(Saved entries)
-- ==== Sys2Proof/Certificates/Slice0/Obligations.lean ====
section
/-! DEFINITION. The statements for the provers: what the spec's rules say each command does, what it leaves alone,
and the invariants that every step keeps. -/

open Sys2Proof Sys2Proof.Machine

/-! ## The machine -/

/-- O1. A step takes the command at the front of the queue. -/
def Obligations.StepTakesTheFrontCommand : Prop :=
  ∀ (c : Instr) (rest : List Instr) (s : State), s.pending = c :: rest → step s = exec c { s with pending := rest }

/-- O2. While no command waits, a step passes one microsecond: the time base counts while the part runs, and the load
timer runs down while it loads, until its expiry places the part in BYPASS (R170, R173). That a step on an empty queue
passes a microsecond is the model's choice (notes/assumptions/1.md). -/
def Obligations.IdleStepPassesAMicrosecond : Prop :=
  ∀ s : State, s.pending = [] →
    (s.loader.loadState = .running → step s = .next { s with ev := { s.ev with timeBase := s.ev.timeBase + 1 } }) ∧
    (∀ n, s.loader.loadState = .loading → s.loader.loadTimer = some n →
      (1 < n → step s = .next { s with loader := { s.loader with loadTimer := some (n - 1) } }) ∧
      (n ≤ 1 → step s = .next { s with
        loader := { s.loader with loadState := .bypass, loadTimer := none }
        mem := if s.mem.hold = .loading then { s.mem with hold := .none, holdTimer := none } else s.mem })) ∧
    (s.loader.loadState = .loading → s.loader.loadTimer = none → step s = .next s) ∧
    (s.loader.loadState = .bypass → step s = .next s)

/-- O3. Every command completes in every state, and leaves the commands that wait behind it. That a command answers in a
state where its event cannot occur is the model's choice (notes/assumptions/3.md), and that POWER_ON and RESET_ASSERT
keep the waiting commands is another (notes/assumptions/20.md). -/
def Obligations.EveryCommandCompletes : Prop :=
  ∀ (c : Instr) (s : State), ∃ t, exec c s = .next t ∧ t.pending = s.pending

/-- O4. The state right after reset: the values that the tables of R1, R44, R58, R74, R81, R98, R111, R129, R143 and
R158 give for power-on, with those of the capture counter, the queues and the fence boundary (R22, R39), the carrier and
the transceiver (R40), ATTN (R164), the counters (R165), the load timer and BYPASS (R170, R173). That no command waits is
the model's choice (notes/assumptions/8.md), as are the fields compareDue, behind and unwritten
(notes/assumptions/21.md) and dropped (notes/assumptions/9.md). -/
def Obligations.ResetIsPowerOn : Prop :=
  let s := State.reset
  s.pending = [] ∧ s.resetN = true ∧
  s.loader.loadState = .loading ∧ s.loader.loadTimer = some 20000 ∧
  (∀ e, s.entry e = Entry.zero) ∧
  s.session.state = .disabled ∧ s.session.enable = false ∧ s.session.carrier = false ∧ s.session.transceiver = false ∧
  s.session.dropped = false ∧
  s.session.call = 0 ∧ s.session.lastEpoch = 0 ∧ s.session.epoch = 0 ∧ s.session.peerUnit = 0 ∧
  s.session.peerCall = 0 ∧ s.session.answer = none ∧ s.session.refusalReported = false ∧ s.session.joinTimer = none ∧
  s.session.pendingDisconnect = none ∧
  s.capture = ⟨1, [], [], 0⟩ ∧
  s.tx.control = [] ∧ s.tx.replay = [] ∧ s.tx.next = 1 ∧ s.tx.highest = 0 ∧ s.tx.cursor = none ∧ s.tx.timer = none ∧
  s.tx.timeouts = 0 ∧ s.tx.syncRun = 0 ∧ s.tx.suspended = false ∧
  s.rx.expected = 1 ∧ s.rx.retrySent = false ∧ s.rx.deferred = none ∧ s.rx.ackPoint = 0 ∧ s.rx.unacked = 0 ∧
  s.rx.ackTimer = none ∧ s.rx.carried = 0 ∧ s.rx.compareDue = false ∧
  s.apply.queue = [] ∧ s.apply.headError = false ∧ (∀ e : RegionIx, (s.apply.reports)[e] = ⟨none, 0⟩) ∧
  s.resync.turn = 0 ∧ s.resync.segment = none ∧ s.resync.block = .idle ∧ s.resync.issued = 0 ∧ s.resync.taken = 0 ∧
  s.resync.reserved = none ∧ s.resync.toDiscard = 0 ∧ buffersHeld s.resync = 0 ∧
  s.fences = [] ∧
  s.mem.head = none ∧ s.mem.behind = [] ∧ s.mem.hold = .loading ∧ s.mem.holdTimer = none ∧ s.mem.limitExpired = false ∧
  s.mem.presented = false ∧ s.mem.responses = [] ∧ injectedOutstanding s = 0 ∧ s.mem.run = 0 ∧
  s.mem.pointer = .apply ∧
  s.cmd.queue = [] ∧ (∀ e : RegionIx, (s.cmd.pendingClose)[e] = none) ∧ s.cmd.writeOut = none ∧ s.cmd.waiting = none ∧
  s.ev.count = 64 ∧ s.ev.produce = 0 ∧ s.ev.release = 0 ∧ s.ev.write = 0 ∧ s.ev.unwritten = 0 ∧ s.ev.lost = 0 ∧ s.ev.list = [] ∧
  s.ev.timeBase = 0 ∧ attnPin s = false ∧ s.ev.attnTimer = none ∧
  (∀ k : Fin 16, (s.stats)[k] = 0) ∧ bypassPin s = false

/-! ## Power-on and the configuration load -/

/-- O5. POWER_ON gives every block its power-on value; RESET_ASSERT ends everything in flight without an event and
stops the load. While RESET_N stays asserted, the part takes no request, no image and no carrier report, issues nothing
at the memory port or on the link, and keeps ATTN and BYPASS deasserted (R174). That RESET_ASSERT gives the power-on
values at the assertion, where R174 gives them at the release, that the waiting commands and what has left the part are
kept, and that a command then leaves the part as it is are the model's choices (notes/assumptions/3.md,
notes/assumptions/20.md). -/
def Obligations.PowerOnAndReset : Prop :=
  ∀ s : State,
    let off := { State.reset with
      pending := s.pending, out := s.out, freeCount := s.freeCount, resetN := false,
      loader := { State.reset.loader with loadTimer := none } }
    exec .powerOn s = .next { State.reset with pending := s.pending, out := s.out, freeCount := s.freeCount } ∧
    exec .resetAssert s = .next off ∧ attnPin off = false ∧ bypassPin off = false ∧
    (∀ (req : SysRequest) (image : Line),
      exec (.systemPortRequest req) off = .next off ∧ exec (.promImageRead image) off = .next off) ∧
    exec .loadTimerExpiry off = .next off ∧ exec .carrierUp off = .next off ∧
    exec .memoryPortArbiter off = .next off ∧ exec .transmitArbiterChoice off = .next off ∧
    step { off with pending := [] } = .next { off with pending := [] }

/-- O6. A good image read within the load time brings the part into operation (R172). The fields of the image stand at
the offsets of R180, the image is good when the five checks of R171 pass, and a parameter starts at its loaded value
where its present flag is set, else at its default (R169). -/
def Obligations.GoodImageStartsThePart : Prop :=
  ∀ (image : Line) (s : State),
    let p := promFields image
    let bytes := lineBytes image
    let ranges : Vector (Nat × Nat) 7 :=
      #v[(1, 255), (10, 10000), (1, 15), (0, 1000), (10, 10000), (1, 255), (0, 10000)]
    let start := fun (i : Fin 7) (default : BitVec 32) =>
      if p.present.getLsbD i.val then (p.values[i]).setWidth 32 else default
    (p.signature.toNat = fieldAt bytes 0 4 ∧ p.unitId.toNat = fieldAt bytes 4 1 ∧ p.linkRate.toNat = fieldAt bytes 5 1 ∧
      p.present.toNat = fieldAt bytes 6 2 ∧ p.controlBase.toNat = fieldAt bytes 8 8 ∧
      (∀ i : Fin 7, (p.values[i]).toNat = fieldAt bytes (16 + 2 * i.val) 2) ∧ p.crc.toNat = fieldAt bytes 62 2) ∧
    (imageGood image = true ↔
      p.signature = 0xC3160A5E#32 ∧ crc16 (bytes.take 62) = p.crc ∧
      (p.controlBase.toNat % 4096 = 0 ∧ p.controlBase.toNat < 2 ^ 40 ∧ p.controlBase.toNat + 8192 ≤ 2 ^ 40) ∧
      (1 ≤ p.linkRate.toNat ∧ p.linkRate.toNat ≤ 4) ∧
      ∀ i : Fin 7, p.present.getLsbD i.val = true →
        (ranges[i]).1 ≤ (p.values[i]).toNat ∧ (p.values[i]).toNat ≤ (ranges[i]).2) ∧
    promParams p = ⟨start 0 8, start 1 200, start 2 8, start 3 50, start 4 100, start 5 1, start 6 0⟩ ∧
    (loadRunning s = true → imageGood image = true →
      ∃ t, exec (.promImageRead image) s = .next t ∧
        t.loader = ⟨.running, none, p⟩ ∧ t.params = promParams p ∧ t.session = { s.session with transceiver := true } ∧
        t.ev.ringBase.toNat = p.controlBase.toNat + 4096 ∧
        t.ev = { s.ev with
          ringBase := t.ev.ringBase, count := 64, produce := 1, release := 0, write := 0, unwritten := 1, timeBase := 0
          list := s.ev.list ++ [⟨.ready p.unitId p.controlBase p.linkRate, true, 0, t.ev.ringBase, true⟩] } ∧
        t.mem = (if s.mem.hold = .loading then { s.mem with hold := .none, holdTimer := none } else s.mem) ∧
        SameBut [.loader, .params, .session, .ev, .mem] s t)

/-- O7. A failed check and the load timer's expiry place the part in BYPASS; once the load has ended, neither the end
of a read nor an expiry does anything (R170, R171, R173): that the row then leaves the state as it is is the model's
choice (notes/assumptions/3.md). -/
def Obligations.FailedLoadBypasses : Prop :=
  ∀ (image : Line) (s : State),
    let bypassed : PromFields → State := fun p =>
      { s with
        loader := ⟨.bypass, none, p⟩
        mem := if s.mem.hold = .loading then { s.mem with hold := .none, holdTimer := none } else s.mem }
    (loadRunning s = true → imageGood image = false →
      exec (.promImageRead image) s = .next (bypassed (promFields image))) ∧
    (loadRunning s = true → exec .loadTimerExpiry s = .next (bypassed s.loader.prom)) ∧
    (loadRunning s = false → exec (.promImageRead image) s = .next s ∧ exec .loadTimerExpiry s = .next s)

/-! ## The mirror link -/

/-- O8. Frames that have no effect beyond a count. A delivered frame that fails the checks of R42 is counted. A good
PART, record or acknowledgment frame that is not of the session's epoch and peer is stale and counted; a JOIN in
DISABLED and an ACCEPT outside CALLING are dropped without a count (R43, R49). A frame delivered before the carrier
dropped is taken so behind the drop too (R43, R108); that every frame taken then was delivered before is the model's
choice (notes/assumptions/9.md). Before the carrier has first been present R40 delivers none, and that the row then leaves
the state as it is is another (notes/assumptions/3.md). -/
def Obligations.FramesThatAreNotTaken : Prop :=
  (∀ (c : Instr) (bytes : List Byte) (s : State), frameArrival c = some bytes →
    (frameGood bytes = true ↔
      (4 ≤ bytes.length ∧ leNat (bytes.drop (bytes.length - 4)) = (crc32 (bytes.take (bytes.length - 4))).toNat) ∧
      ∃ k, frameCode k = fieldAt bytes 0 1 ∧ fieldAt bytes 6 2 = frameLength k ∧ bytes.length = frameLength k ∧
        (k = .join ∨ k = .accept → fieldAt bytes 2 2 = 0)) ∧
    (s.session.carrier = true ∨ s.session.dropped = true → frameGood bytes = false →
      exec c s = .next (count s .framesBad)) ∧
    (s.session.carrier = false → s.session.dropped = false → exec c s = .next s)) ∧
  (∀ (c : Instr) (bytes : List Byte) (s : State), sessionArrival c = some bytes → Delivered s bytes →
    ¬(inSession s = true ∧ frameEpoch bytes = s.session.epoch ∧ frameSender bytes = s.session.peerUnit) →
    exec c s = .next (count s .framesStale)) ∧
  (∀ (rest : List Byte) (s : State), Delivered s (frameOf .join rest) → s.session.state = .disabled →
    exec (.join rest) s = .next s) ∧
  (∀ (rest : List Byte) (s : State), Delivered s (frameOf .accept rest) → s.session.state ≠ .calling →
    exec (.accept rest) s = .next s)

/-- O9. Every frame that the part builds passes the checks of R42, and its fields read back as what went into it (R41,
R179, section 12.6). -/
def Obligations.BuiltFramesReadBack : Prop :=
  (∀ (unit : BitVec 8) (f : ControlFrame),
    (match f.body with
      | .join .. | .accept .. => f.epoch = 0
      | .part .. | .ack .. | .retry .. | .reject .. => True) →
    let bytes := controlBytes unit f
    frameGood bytes = true ∧ frameEpoch bytes = f.epoch ∧ frameSender bytes = unit ∧
    (match f.body with
      | .join call last => joinFields bytes = ⟨unit, call, last, Config.protocolVersion⟩
      | .accept epoch call echo last => acceptFields bytes = ⟨unit, epoch, call, echo, last⟩
      | .part seq => frameSeq bytes = seq
      | .ack seq => frameSeq bytes = seq
      | .retry seq => frameSeq bytes = seq
      | .reject seq peer reason =>
        frameSeq bytes = seq ∧ framePeer bytes = peer ∧ (byteAt bytes 13).toNat = rejectReasonCode reason)) ∧
  (∀ (unit : BitVec 8) (epoch : BitVec 16) (buffers : Vector (Option BlockData) 4) (r : Replayed),
    let bytes := recordBytes unit epoch buffers r
    frameGood bytes = true ∧ frameEpoch bytes = epoch ∧ frameSender bytes = unit ∧ frameSeq bytes = r.seq ∧
    (match r.record.body with
      | .write _ peer line mask data _ =>
        writeFields bytes = .write (BitVec.ofNat 8 peer.val) (line % 2 ^ 32) mask data
      | .block _ peer block buffer =>
        blockFields bytes = .block (BitVec.ofNat 8 peer.val) (block % 2 ^ 32) ((buffers[buffer]).getD 0)
      | .note tag payload => noteFields bytes = .note tag payload))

| Exercise objective |
Word for word, restate the lines of the data above that fall between the line holding "s.session.call = 0" and the line holding "s.cmd.queue = []", inclusive, and no other lines.

| Output for this exercise |
  s.session.call = 0 ∧ s.session.lastEpoch = 0 ∧ s.session.epoch = 0 ∧ s.session.peerUnit = 0 ∧
  s.session.peerCall = 0 ∧ s.session.answer = none ∧ s.session.refusalReported = false ∧ s.session.joinTimer = none ∧
  s.session.pendingDisconnect = none ∧
  s.capture = ⟨1, [], [], 0⟩ ∧
  s.tx.control = [] ∧ s.tx.replay = [] ∧ s.tx.next = 1 ∧ s.tx.highest = 0 ∧ s.tx.cursor = none ∧ s.tx.timer = none ∧
  s.tx.timeouts = 0 ∧ s.tx.syncRun = 0 ∧ s.tx.suspended = false ∧
  s.rx.expected = 1 ∧ s.rx.retrySent = false ∧ s.rx.deferred = none ∧ s.rx.ackPoint = 0 ∧ s.rx.unacked = 0 ∧
  s.rx.ackTimer = none ∧ s.rx.carried = 0 ∧ s.rx.compareDue = false ∧
  s.apply.queue = [] ∧ s.apply.headError = false ∧ (∀ e : RegionIx, (s.apply.reports)[e] = ⟨none, 0⟩) ∧
  s.resync.turn = 0 ∧ s.resync.segment = none ∧ s.resync.block = .idle ∧ s.resync.issued = 0 ∧ s.resync.taken = 0 ∧
  s.resync.reserved = none ∧ s.resync.toDiscard = 0 ∧ buffersHeld s.resync = 0 ∧
  s.fences = [] ∧
  s.mem.head = none ∧ s.mem.behind = [] ∧ s.mem.hold = .loading ∧ s.mem.holdTimer = none ∧ s.mem.limitExpired = false ∧
  s.mem.presented = false ∧ s.mem.responses = [] ∧ injectedOutstanding s = 0 ∧ s.mem.run = 0 ∧
  s.mem.pointer = .apply ∧
  s.cmd.queue = [] ∧ (∀ e : RegionIx, (s.cmd.pendingClose)[e] = none) ∧ s.cmd.writeOut = none ∧ s.cmd.waiting = none ∧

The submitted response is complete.